[638] Transac. of the New Zealand Inst., vol. ii., 1869; Brit. and For. Med. Chir. Review, July 1871, p. 230.


§ 629. Ants.—The various species of ants possess at the tail special glands which secrete formic acid. Certain exotic species of ants are provided with a sting, but the common ant of this country has no special piercing apparatus. The insect bites, and then squirts the irritating secretion into the wound, causing local symptoms of swelling and inflammation.

§ 630. Wasps, &c.—Wasps, bees, and hornets all possess a poison-bag and sting. The fluid secreted is as clear as water, and of an acid reaction; it certainly contains formic acid, with some other poisonous constituent. An erysipelatous inflammation generally arises round the sting, and in those cases in which persons have been attacked by a swarm of bees, signs of general poisoning, such as vomiting, fainting, delirium, and stupor, have been noticed. Death has occasionally resulted.

§ 631. Cantharides.—Commercial cantharides is either the dried entire, or the dried and powdered blister-beetle, or Spanish fly (Cantharis vesicatoria). The most common appearance is that of a greyish-brown powder, containing shining green particles, from which cantharidin is readily extracted by exhausting with chloroform, driving off the chloroform by distillation or evaporation, and subsequently treating the extract with bisulphide of carbon, which dissolves the fatty matters only. Finally, the cantharidin may be recrystallised from chloroform, the yield being ·380 to ·570 per cent. Ferrer found in the wings and their cases, ·082 per cent.; in the head and antennæ, ·088; in the legs, ·091; in the thorax and abdomen, ·240; in the whole insect, ·278 per cent. Wolff found in the Lytta aspera, ·815 per cent.; Ferrer in Mylabris cichorei, ·1 per cent.; in M. punctum, ·193; and in M. pustulata, ·33 per cent. of cantharidin.

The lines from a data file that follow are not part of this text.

@[simp] theorem requestBuffers_laws (r : BufferRequest) (s : State) :
    (NoticeLaw s.link → NoticeLaw (requestBuffers r s).link) ∧ (PoolLaw s.pool → PoolLaw (requestBuffers r s).pool) := by
  refine ⟨fun h => ?_, fun h => ?_⟩ <;> unfold requestBuffers <;> (repeat' split) <;>
    first
    | exact h
    | exact (raiseEvent_laws _ _ _) h
    | exact PoolLaw.reserve h r
    | (rw [(raiseEvent_frame _ _ _).2.2.2.2.2.2.2.2.1]; exact PoolLaw.waits h rfl rfl)

@[simp] theorem releaseBuffers_laws (op : OpName) (s : State) :
    (PoolLaw s.pool → PoolLaw (releaseBuffers op s).pool) := fun h => serveQueue_laws _ (h.free op)

@[simp] theorem withdrawBuffers_laws (l : Lane) (s : State) :
    (PoolLaw s.pool → PoolLaw (withdrawBuffers l s).pool) := fun h => releaseBuffers_laws _ _ (PoolLaw.waits h rfl rfl)

@[simp] theorem setChan_laws (c : Chan) (r : ChannelRec) (s : State) :
    (ChannelsLaw s.chans → ChannelLaw r → ChannelsLaw (setChan c r s).chans) := fun h hr => h.set c hr

@[simp] theorem handCommand_laws (c : Chan) (cls : CmdClass) (cmd : StripCmd) (s : State) :
    (ChannelsLaw s.chans → ChannelsLaw (handCommand c cls cmd s).chans) := by
  intro h
  unfold handCommand
  dsimp only
  split
  · exact h
  · next hf => exact h.set c ((h c).enqueue (by simpa using hf) cls cmd)

@[simp] theorem issueOne_laws (c : Chan) (s : State) :
    (ChannelsLaw s.chans → ChannelsLaw (issueOne c s).chans) := by
  intro h
  unfold issueOne
  dsimp only
  split
  · next hm =>
    simp only [mayIssue, Bool.and_eq_true, Bool.not_eq_true', decide_eq_true_eq] at hm
    split
    · next cmd r' hn =>
      have hr : r'.issued = s.chans[c].issued ∧ r'.errors = s.chans[c].errors ∧ r'.failed = s.chans[c].failed := by
        unfold nextPending at hn
        split at hn <;> cases hn <;> exact ⟨rfl, rfl, rfl⟩
      refine h.set c ⟨?_, ?_, fun hf => ?_⟩
      · have := hm.2
        simp only [Config.issueRoom] at this
        simp [hr.1]; omega
      · simpa [hr.2.1] using (h c).2.1
      · exact absurd (hm.1.1.1.symm.trans (hr.2.2.symm.trans hf)) (by decide)
    · exact h
  · exact h

@[simp] theorem serveChannel_laws (c : Chan) (s : State) :
    (ChannelsLaw s.chans → ChannelsLaw (serveChannel c s).chans) := by
  intro h
  unfold serveChannel
  try dsimp only
  (repeat' split) <;> first | (simp (maxDischargeDepth := 30) [h]; done) | exact h

@[simp] theorem settleOrphans_laws (l : Lane) (s : State) :
    (PoolLaw s.pool → PoolLaw (settleOrphans l s).pool) := by
  intro h
  unfold settleOrphans
  try dsimp only
  (repeat' split) <;> first | (simp (maxDischargeDepth := 30) [h]; done) | exact h

@[simp] theorem endCommand_laws (c : Chan) (cmd : StripCmd) (e : EndStatus) (s : State) :
    (PoolLaw s.pool → PoolLaw (endCommand c cmd e s).pool) := by
  intro h
  unfold endCommand
  try dsimp only
  (repeat' split) <;> first | (simp (maxDischargeDepth := 30) [h]; done) | exact h

@[simp] theorem declareFailed_laws (c : Chan) (cause : FailCause) (s : State) :
    (NoticeLaw s.link → NoticeLaw (declareFailed c cause s).link) ∧ (PoolLaw s.pool → PoolLaw (declareFailed c cause s).pool) ∧
    (ChannelsLaw s.chans → ChannelsLaw (declareFailed c cause s).chans) := by
  refine ⟨fun h => ?_, fun h => ?_, fun h => ?_⟩ <;> unfold declareFailed <;> dsimp only
  · refine NoticeLaw.raiseNotice ?_ _ _ _
    exact foldl_law (P := fun t => NoticeLaw t.link) (fun t x ht => by simpa using ht) _ h
  · simp only [tellSession_frame, raiseNotice_frame]
    exact foldl_law (P := fun t => PoolLaw t.pool) (fun t x ht => by simp [ht]) _ h
  · simp only [tellSession_frame, raiseNotice_frame]
    exact foldl_law (P := fun t => ChannelsLaw t.chans) (fun t x ht => by simpa using ht) _ (h.set c (h c).failed)

@[simp] theorem declareIfOnline_laws (c : Chan) (cause : FailCause) (s : State) :
    (NoticeLaw s.link → NoticeLaw (declareIfOnline c cause s).link) ∧ (PoolLaw s.pool → PoolLaw (declareIfOnline c cause s).pool) ∧
    (ChannelsLaw s.chans → ChannelsLaw (declareIfOnline c cause s).chans) := by
  refine ⟨fun h => ?_, fun h => ?_, fun h => ?_⟩ <;> unfold declareIfOnline <;> (try dsimp only) <;> (repeat' split) <;>
    first | (simp (maxDischargeDepth := 30) [h]; done) | exact h

@[simp] theorem reportFailure_laws (c : Chan) (s : State) :
    (NoticeLaw s.link → NoticeLaw (reportFailure c s).link) ∧ (PoolLaw s.pool → PoolLaw (reportFailure c s).pool) ∧
    (ChannelsLaw s.chans → ChannelsLaw (reportFailure c s).chans) := by
  refine ⟨fun h => ?_, fun h => ?_, fun h => ?_⟩ <;> unfold reportFailure <;> (try dsimp only) <;> (repeat' split) <;>
    first | (simp (maxDischargeDepth := 30) [h]; done) | exact h

@[simp] theorem countError_laws (c : Chan) (e : EndStatus) (s : State) :
    (NoticeLaw s.link → NoticeLaw (countError c e s).link) ∧ (PoolLaw s.pool → PoolLaw (countError c e s).pool) ∧
    (ChannelsLaw s.chans → ChannelsLaw (countError c e s).chans) := by
  refine ⟨fun h => ?_, fun h => ?_, fun h => ?_⟩
  · unfold countError; dsimp only; split <;> simp [h]
  · unfold countError; dsimp only; split <;> simp [h]
  · have key : ChannelsLaw (setChan c { s.chans[c] with errors := min 255 (s.chans[c].errors + 1) } s).chans :=
      h.set c ⟨(h c).1, Nat.min_le_left _ _, (h c).2.2⟩
    unfold countError; dsimp only; split
    · exact (declareIfOnline_laws _ _ _).2.2 (by rw [(raiseNotice_frame _ _ _ _).2.2.2.2.2.2.2.2.2.2.1]; exact key)
    · rw [(raiseNotice_frame _ _ _ _).2.2.2.2.2.2.2.2.2.2.1]; exact key

@[simp] theorem judgeEnding_laws (c : Chan) (cmd : StripCmd) (e : EndStatus) (s : State) :
    (NoticeLaw s.link → NoticeLaw (judgeEnding c cmd e s).link) ∧ (PoolLaw s.pool → PoolLaw (judgeEnding c cmd e s).pool) ∧
    (ChannelsLaw s.chans → ChannelsLaw (judgeEnding c cmd e s).chans) := by
  refine ⟨fun h => ?_, fun h => ?_, fun h => ?_⟩ <;> unfold judgeEnding <;> (try dsimp only) <;> (repeat' split) <;>
    first | (simp (maxDischargeDepth := 30) [h]; done) | exact h

@[simp] theorem takeLinkDown_laws (c : Chan) (s : State) :
    (NoticeLaw s.link → NoticeLaw (takeLinkDown c s).link) ∧ (PoolLaw s.pool → PoolLaw (takeLinkDown c s).pool) ∧
    (ChannelsLaw s.chans → ChannelsLaw (takeLinkDown c s).chans) := by
  refine ⟨fun h => ?_, fun h => ?_, fun h => ?_⟩ <;> unfold takeLinkDown <;> dsimp only <;> split <;>
    first | simp [h]; done | skip
  · exact (declareIfOnline_laws _ _ _).2.2 (h.set c (h c))
  · exact h.set c (h c)

@[simp] theorem lateCompletion_laws (c : Chan) (number : Word32) (st : StripStatus) (s : State) :
    (NoticeLaw s.link → NoticeLaw (lateCompletion c number st s).link) ∧
    (PoolLaw s.pool → PoolLaw (lateCompletion c number st s).pool) ∧
    (ChannelsLaw s.chans → ChannelsLaw (lateCompletion c number st s).chans) := by
  refine ⟨fun h => ?_, fun h => ?_, fun h => ?_⟩ <;> unfold lateCompletion <;> (try dsimp only) <;> (repeat' split) <;>
    first | (simp (maxDischargeDepth := 30) [h]; done) | exact h

@[simp] theorem unissue_laws (c : Chan) (i : Issued) (s : State) :
    (ChannelsLaw s.chans → ChannelsLaw (unissue c i s).chans) :=
  fun h => h.set c ((h c).shrink rfl rfl List.erase_sublist.length_le le_rfl le_rfl)

@[simp] theorem takeCompletion_laws (c : Chan) (number : Word32) (st : StripStatus) (s : State) :
    (NoticeLaw s.link → NoticeLaw (takeCompletion c number st s).link) ∧
    (PoolLaw s.pool → PoolLaw (takeCompletion c number st s).pool) ∧
    (ChannelsLaw s.chans → ChannelsLaw (takeCompletion c number st s).chans) := by
  refine ⟨fun h => ?_, fun h => ?_, fun h => ?_⟩ <;> unfold takeCompletion <;> (try dsimp only) <;> (repeat' split) <;>
    first | (simp (maxDischargeDepth := 30) [h]; done) | exact h

@[simp] theorem takeTimeout_laws (c : Chan) (number : Word32) (s : State) :
    (NoticeLaw s.link → NoticeLaw (takeTimeout c number s).link) ∧ (PoolLaw s.pool → PoolLaw (takeTimeout c number s).pool) ∧
    (ChannelsLaw s.chans → ChannelsLaw (takeTimeout c number s).chans) := by
  refine ⟨fun h => ?_, fun h => ?_, fun h => ?_⟩ <;> unfold takeTimeout <;> (try dsimp only) <;> (repeat' split) <;>
    first | (simp (maxDischargeDepth := 30) [h]; done) | exact h

@[simp] theorem takeResetAnswer_laws (c : Chan) (s : State) :
    (ChannelsLaw s.chans → ChannelsLaw (takeResetAnswer c s).chans) := fun h => h.set c (h c)

@[simp] theorem orphanCommands_laws (l : Lane) (s : State) :
    (PoolLaw s.pool → PoolLaw (orphanCommands l s).pool) ∧ (ChannelsLaw s.chans → ChannelsLaw (orphanCommands l s).chans) := by
  refine ⟨fun h => ?_, fun h => ?_⟩ <;> unfold orphanCommands
  · simp [h]
  · simp only [settleOrphans_frame]
    exact h.map fun r hr => hr.shrink rfl rfl (by simp [orphanChannel]) (List.length_filter_le _ _) (List.length_filter_le _ _)

@[simp] theorem setSession_laws (st : SessionState) (s : State) :
    (NoticeLaw s.link → NoticeLaw (setSession st s).link) := by
  intro h
  unfold setSession
  try dsimp only
  (repeat' split) <;> first | (simp (maxDischargeDepth := 30) [h]; done) | exact h

@[simp] theorem composeWrite_laws (g : ArrayGroup) (m : Mark) (s : State) :
    (NoticeLaw s.link → NoticeLaw (composeWrite g m s).link) ∧ (PoolLaw s.pool → PoolLaw (composeWrite g m s).pool) ∧
    (ChannelsLaw s.chans → ChannelsLaw (composeWrite g m s).chans) := by
  refine ⟨fun h => ?_, fun h => ?_, fun h => ?_⟩ <;> unfold composeWrite <;> (try dsimp only) <;> (repeat' split) <;>
    first | (simp (maxDischargeDepth := 30) [h]; done) | exact h

@[simp] theorem beginWrite_laws (m : Mark) (s : State) :
    (NoticeLaw s.link → NoticeLaw (beginWrite m s).link) ∧ (PoolLaw s.pool → PoolLaw (beginWrite m s).pool) ∧
    (ChannelsLaw s.chans → ChannelsLaw (beginWrite m s).chans) := by
  refine ⟨fun h => ?_, fun h => ?_, fun h => ?_⟩ <;> unfold beginWrite <;> (try dsimp only) <;> (repeat' split) <;>
    first | (simp (maxDischargeDepth := 30) [h]; done) | exact h

@[simp] theorem askMarked_laws (m : Mark) (s : State) :
    (NoticeLaw s.link → NoticeLaw (askMarked m s).link) ∧ (PoolLaw s.pool → PoolLaw (askMarked m s).pool) ∧
    (ChannelsLaw s.chans → ChannelsLaw (askMarked m s).chans) := by
  refine ⟨fun h => ?_, fun h => ?_, fun h => ?_⟩ <;> unfold askMarked <;> (try dsimp only) <;> (repeat' split) <;>
    first | (simp (maxDischargeDepth := 30) [h]; done) | exact h

@[simp] theorem takeTrigger_laws (s : State) :
    (NoticeLaw s.link → NoticeLaw (takeTrigger s).link) ∧ (PoolLaw s.pool → PoolLaw (takeTrigger s).pool) ∧
    (ChannelsLaw s.chans → ChannelsLaw (takeTrigger s).chans) := by
  refine ⟨fun h => ?_, fun h => ?_, fun h => ?_⟩ <;> unfold takeTrigger <;> (try dsimp only) <;> (repeat' split) <;>
    first | (simp (maxDischargeDepth := 30) [h]; done) | exact h

@[simp] theorem takeTriggers_laws (n : Nat) (s : State) :
    (NoticeLaw s.link → NoticeLaw (takeTriggers n s).link) ∧ (PoolLaw s.pool → PoolLaw (takeTriggers n s).pool) ∧
    (ChannelsLaw s.chans → ChannelsLaw (takeTriggers n s).chans) := by
  induction n generalizing s with
  | zero => exact ⟨id, id, id⟩
  | succ n ih =>
    exact ⟨fun h => (ih _).1 ((takeTrigger_laws s).1 h), fun h => (ih _).2.1 ((takeTrigger_laws s).2.1 h),
      fun h => (ih _).2.2 ((takeTrigger_laws s).2.2 h)⟩

@[simp] theorem takeAllTriggers_laws (s : State) :
    (NoticeLaw s.link → NoticeLaw (takeAllTriggers s).link) ∧ (PoolLaw s.pool → PoolLaw (takeAllTriggers s).pool) ∧
    (ChannelsLaw s.chans → ChannelsLaw (takeAllTriggers s).chans) :=
  takeTriggers_laws s.mail.triggers { s with mail := { s.mail with triggers := 0 } }

@[simp] theorem completionCheck_laws (s : State) :
    (NoticeLaw s.link → NoticeLaw (completionCheck s).link) ∧ (PoolLaw s.pool → PoolLaw (completionCheck s).pool) ∧
    (ChannelsLaw s.chans → ChannelsLaw (completionCheck s).chans) := by
  refine ⟨fun h => ?_, fun h => ?_, fun h => ?_⟩ <;> unfold completionCheck <;> (try dsimp only) <;> (repeat' split) <;>
    first | (simp (maxDischargeDepth := 30) [h]; done) | exact h

@[simp] theorem enterRunning_laws (s : State) :
    (NoticeLaw s.link → NoticeLaw (enterRunning s).link) ∧ (PoolLaw s.pool → PoolLaw (enterRunning s).pool) ∧
    (ChannelsLaw s.chans → ChannelsLaw (enterRunning s).chans) := by
  refine ⟨fun h => ?_, fun h => ?_, fun h => ?_⟩ <;> unfold enterRunning <;> (try dsimp only) <;> (repeat' split) <;>
    first | (simp (maxDischargeDepth := 30) [h]; done) | exact h

@[simp] theorem lanesParkedReport_laws (s : State) :
    (NoticeLaw s.link → NoticeLaw (lanesParkedReport s).link) ∧ (PoolLaw s.pool → PoolLaw (lanesParkedReport s).pool) ∧
    (ChannelsLaw s.chans → ChannelsLaw (lanesParkedReport s).chans) := by
  refine ⟨fun h => ?_, fun h => ?_, fun h => ?_⟩ <;> unfold lanesParkedReport <;> (try dsimp only) <;> (repeat' split) <;>
    first | (simp (maxDischargeDepth := 30) [h]; done) | exact h

@[simp] theorem reportIfParked_laws (s : State) :
    (NoticeLaw s.link → NoticeLaw (reportIfParked s).link) ∧ (PoolLaw s.pool → PoolLaw (reportIfParked s).pool) ∧
    (ChannelsLaw s.chans → ChannelsLaw (reportIfParked s).chans) := by
  refine ⟨fun h => ?_, fun h => ?_, fun h => ?_⟩ <;> unfold reportIfParked <;> (try dsimp only) <;> (repeat' split) <;>
    first | (simp (maxDischargeDepth := 30) [h]; done) | exact h

@[simp] theorem enterPausing_laws (cause : PauseCause) (s : State) :
    (NoticeLaw s.link → NoticeLaw (enterPausing cause s).link) := by
  intro h
  unfold enterPausing
  try dsimp only
  (repeat' split) <;> first | (simp (maxDischargeDepth := 30) [h]; done) | exact h

@[simp] theorem raiseLossLimit_laws (s : State) :
    (NoticeLaw s.link → NoticeLaw (raiseLossLimit s).link) := by
  intro h
  unfold raiseLossLimit
  try dsimp only
  (repeat' split) <;> first | (simp (maxDischargeDepth := 30) [h]; done) | exact h

@[simp] theorem takeLossReport_laws (s : State) :
    (NoticeLaw s.link → NoticeLaw (takeLossReport s).link) ∧ (PoolLaw s.pool → PoolLaw (takeLossReport s).pool) ∧
    (ChannelsLaw s.chans → ChannelsLaw (takeLossReport s).chans) := by
  refine ⟨fun h => ?_, fun h => ?_, fun h => ?_⟩ <;> unfold takeLossReport <;> (try dsimp only) <;> (repeat' split) <;>
    first | (simp (maxDischargeDepth := 30) [h]; done) | exact h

§ 632. Cantharidin (C10H12O4) has two crystalline forms—(1) Right-angled four-sided columns with four surfaces, each surface being beset with needles; and (2) flat tables. It is the anhydride of a ketone acid (cantharidic acid), C8H13O2-CO-COOH. It is soluble in alkaline liquids, and can be recovered from them by acidifying and shaking up with ether, chloroform, or benzene; it is almost completely insoluble in water. 100 parts of alcohol (99 per cent.) dissolve at 18° 0·125 part; 100 of bisulphide of carbon, at the same temperature, 0·06 part; ether, ·11 part; chloroform, 1·2 part; and benzene, ·2 part. Cantharidin can be completely sublimed, if placed in the subliming cell (described at [p. 258]), floating on mercury; a scanty sublimate of crystals may be obtained at so low a temperature as 82·5°; at 85°, and above, the sublimation is rapid. If the cantharidin is suddenly heated, it melts; but this is not the case if the temperature is raised gradually. The tube melting-point is as high as 218°. Potassic chromate with sulphuric acid decomposes cantharidin with the production of the green oxide of chromium. An alkaline solution of permanganate, iodic acid, and sodium amalgam, are all without influence on an alcoholic solution of cantharidin. With bases, cantharidin forms crystallisable salts, and, speaking generally, if the base is soluble in water, the “cantharidate” is also soluble; the lime and magnesic salts dissolve readily. From the soda or potash salt, mineral acid will precipitate crystals of cantharidin; on heating with pentasulphide of phosphorus, o-xylol is produced.

§ 633. Pharmaceutical Preparations of Cantharides.—The P.B. preparations of cantharides are—Acetum cantharides, or vinegar of cantharides, containing about ·04 per cent. of cantharidin.

Tincture of cantharides, containing about ·005 per cent. of cantharidin.

A solution of cantharides for blistering purposes, Liquor epispasticus, a strong solution of the active principle in ether and acetic acid, containing about ·16 per cent. of cantharidin.